Жан Флори

Идеология меча. Предыстория рыцарства

Предисловие

Когда историк пытается разобраться в запутанном переплетении общественных отношений, выделить в нем то, что побуждало людей прошлого — в реальных условиях и в том, что им казалось реальностью — относиться друг к другу так или иначе, он естественным образом приходит к тому, чтобы в качестве документа взять и художественную литературу. Он ждет от нее информации, которая бы дополнила полученную из архивных актов и из археологии. Он обращается к Петронию, к Стендалю или Толстому. А когда объект его исследования — феодальная эпоха, где хартии и остатки утвари редки и очень малочисленны, он даже испытывает искушение предпочесть этот источник как наименее скудный. Этот источник действительно дает много: продвинуться дальше в изучении систем взглядов, управляющих отношениями в обществе, никакой другой не позволит. Однако — и историк общества изначально должен это сознавать, иначе он собьется с пути — данные, полученные из литературного произведения, всегда имеют двойственный, предательский характер. Они в большей или меньшей мере маскируют или даже деформируют жизненную реальность. Чтобы постичь ее, придется прибегнуть к острейшим критическим инструментам — здесь это важнее, чем гделибо.

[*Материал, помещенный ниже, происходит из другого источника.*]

/-- A member read of a reconstruction enters its die's queue, paid for from a pool where it is paid at all. -/
def Dev.askMember (d : Dev) (i m : Nat) (pay : Option Nat) : Dev :=
  match d.sched.recons.find i with
  | none => d
  | some r =>
    let z := zoneKey r.nsid r.zone
    let n := d.zns z
    match d.groupFor z r.row r.old with
    | none => d
    | some g =>
      let sled := n.sledOf m r.row
      let pages := pagesOf r.off r.count
      let payer (x : Recon) : SMap Nat := match pay with | some p => x.paid.set m p | none => x.paid
      let d1 := d.modRecon i (fun x => { x with asked := x.asked ++ [m], wait := x.wait.set m pages.length, paid := payer x })
      let q : Probe := { sled := sled, pos := g.pos, plc := n.plc, off := r.off, count := r.count, due := r.deadline,
                         cls := r.cls, epoch := r.epoch }
      let bg := match r.who with | .sub _ => false | _ => true
      let susp := !bg && d.memberSuspends q
      let d2 := d1.enqueueReads pages sled g.pos (g.blockOn sled) (r.row % 768) r.off r.count r.deadline r.gen r.epoch susp (.member i m)
      if susp then d2.suspendDie (dieKey sled g.pos) else d2

/-- A reconstruction begins with its sources chosen (R229): its job is accepted (R227), what staging holds is taken at once, and the other
members are asked. -/
def Dev.beginRecon (d : Dev) (i : Nat) (set : List Nat) (src : RowSrc) (pay : Option Nat) : Dev :=
  match d.sched.recons.find i with
  | none => d
  | some r =>
    let z := zoneKey r.nsid r.zone
    let n := d.zns z
    let held (x : Recon) : SMap (SMap (List Byte)) :=
      src.ready.foldl (fun g m => SMap.set g m (d.readyBytes n z r.row m r.off r.count)) x.got
    let d1 := (d.modRecon i (fun x => { x with waiting := false, begun := true, need := src.need, folded := src.folded, good := src.ready
                                               got := held x })).count pPRTY 0x140 1
    if set.isEmpty then d1.reconReady i else d1.each set (fun x m => x.askMember i m pay)

/-- The sources of a reconstruction that takes no part in a projection: present members not demoted, then on faster ports, then
the lower sled number (R112, R232, R234). -/
def Dev.prefer (d : Dev) (n : Ns) (rs : Nat) (ms : List Nat) : List Nat :=
  sortBy (fun m => let s := n.sledOf m rs
                   (if d.isDemoted s then 4096 else 0) + (3 - (d.port s).link.rate) * 32 + s) ms

/-- A new reconstruction is listed under the next number. -/
def Dev.newRecon (d : Dev) (r : Recon) : Dev × Nat :=
  let i := d.sched.nextSub
  ({ d with sched := { d.sched with recons := d.sched.recons.set i { r with order := i }, nextSub := i + 1 } }, i)

/-- Another reconstruction has waited for pool 65 longer than this one (R112). -/
def Dev.mustWait (d : Dev) (i : Nat) : Bool :=
  match d.sched.recons.find i with
  | none => false
  | some r => d.sched.recons.any (fun e => e.1 != i && e.2.waiting && (!r.waiting || decide (e.2.order < r.order)))

/-- A reconstruction joins those that wait for pool 65, behind the others (R112). -/
def Dev.waitForced (d : Dev) (i : Nat) : Dev :=
  let o := d.sched.nextSub
  if (d.sched.recons.find i).any (fun r => r.waiting) then d
  else { d with sched := { d.sched with nextSub := o + 1, recons := d.sched.recons.modify i (fun x => { x with waiting := true, order := o }) } }

/-- A forced or background reconstruction starts, or waits for pool 65, or is impossible: no number, and nothing changes. -/
def Dev.startForced (d : Dev) (r : Recon) : Dev × Option Nat :=
  let z := zoneKey r.nsid r.zone
  let n := d.zns z
  let src := d.rowSrc n z r.row r.target r.old
  if src.enough = false then (d, none)
  else
    let set := (d.prefer n r.row src.flash).take (src.need - src.ready.length)
    let e := d.newRecon r
    match r.pool with
    | none => (e.1.beginRecon e.2 set src none, some e.2)
    | some p =>
      if e.1.mustWait e.2 = false ∧ e.1.canPay p set.length then ((e.1.payCredits p set.length).beginRecon e.2 set src (some p), some e.2)
      else (e.1.waitForced e.2, some e.2)

/-- A reconstruction for a sub-request, before its members are asked. -/
def Sub.recon_ (s : Sub) (id pool : Nat) : Recon :=
  { who := .sub id, pool := some pool, paid := [], nsid := s.nsid, zone := s.zone, zgen := s.zgen, row := s.row, target := s.unit, need := 0,
    folded := 0, old := s.old, begun := false, dead := false, asked := [], good := [], bad := [], wait := [], got := [], gen := s.gen, cls := s.cls,
    req := s.req, epoch := s.epoch, deadline := s.dieDeadline, off := s.off, count := s.count, waiting := false, order := 0 }

/-! ## Races (R111) -/


/-- A member read that is queued no more: its credit returns once no page of the member is outstanding (R107). -/
def Dev.unqueued (x : Dev) (u : DieUse) : Dev :=
  match u with
  | .member i m =>
    match x.sched.recons.find i with
    | none => x
    | some r =>
      let left := r.wait.get 0 m - 1
      let x1 := x.modRecon i (fun y => { y with wait := y.wait.set m left, paid := if left = 0 then y.paid.del m else y.paid })
      if left = 0 then (match r.paid.find m with | some q => x1.giveCredit q | none => x1) else x1
  | _ => x

/-- The queued operations of a sub-request leave their queues without being issued, and the credits of the member reads among
them return. -/
def Dev.unqueue (d : Dev) (p : DieUse → Bool) : Dev :=
  let gone := d.media.dies.flatMap (fun e => (e.2.queue.filter (fun i => p i.d.use)).map (fun i => i.d.use))
  let d1 := { d with media := { d.media with dies := d.media.dies.mapVals (fun _ x =>
    { x with queue := x.queue.filter (fun i => !p i.d.use) }) } }
  d1.each gone Dev.unqueued

/-- A reconstruction that has ended leaves once no read of it is outstanding and PRTY has no job of it. -/
def Dev.reapRecon (d : Dev) (i : Nat) : Dev :=
  match d.sched.recons.find i with
  | none => d
  | some r =>
    let busy := r.wait.any (fun e => e.2 != 0) || d.prty.jobs.any (fun e => decide (e.2.kind = .recon i))
    if r.dead = false ∨ busy then d else { d with sched := { d.sched with recons := d.sched.recons.del i } }

/-- A reconstruction ends, failed or discarded (R107, R227): its job, where it was accepted, is counted; its queued reads leave, and those
issued are awaited for their credits alone. -/
def Dev.endRecon (d : Dev) (i : Nat) : Dev :=
  match d.sched.recons.find i with
  | none => d
  | some r =>
    let d1 := if r.begun ∧ r.dead = false then d.count pPRTY 0x144 1 else d
    let d2 := (d1.modRecon i (fun x => { x with dead := true, waiting := false })).unqueue (fun u => match u with | .member j _ => j == i | _ => false)
    d2.reapRecon i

Важно прежде всего понять подлинное значение использованных автором слов — в языке, часто очень далеком от нашего (а чем он ближе, тем больше риск обмануться), — которыми он определяет персонажей, описывает их поступки и мысли. Это уточнение семантики, конечно, следует применять ко всему, написанному в прошлом. Но здесь задача сложнее: ведь словарь рассказчика, поэта, романиста не так жёсток, не так строго кодирован, как словарь нотариуса или составителя литургий. С другой стороны, и, прежде всего, необходимо точно представлять дистанцию между общественной реальностью и ее образом в литературной речи. В самом деле: его создают, чтобы развлекать и одновременно просвещать. Он изображает модели, образцовые формы. Назначение этих моделей — развлекая, воспитывать и предлагать читателю такой вариант поведения, который бы его вдохновил; поэтому они отходят от жизненной рутины. Чтобы достичь нужного эффекта, формы, которые предполагается улучшить, надо, разумеется, отразить. Но с помощью игры зеркал, порой очень изощренной, они отделяются от повседневности, от банального, оставляя его на размытом дальнем плане, в невысказанном, куда уходит все, что не поднимается над уровнем ординарного. Конечно, все написанное, сколь бы объективным оно ни было, всегда не совпадает с реальностью. Однако в художественной литературе такое расхождение — правило, тем более что существующая эстетика требует от писателя обобщений. Чтобы восстановить замутненное отражение, первоначальный образ, чтобы на основе литературного документа воссоздать реальные черты общественной формации, необходима сложная операция выверки. Она тем трудней, что отражение в свою очередь отражается в реальности, трансформируя ее. Ведь у этих произведений были читатели; в свое время они были восприняты; образы, модели, носителями которых они были, оказали свое действие, сказавшись — в эпоху их восприятия — на образе жизни людей и на их представлениях о своем месте в мире.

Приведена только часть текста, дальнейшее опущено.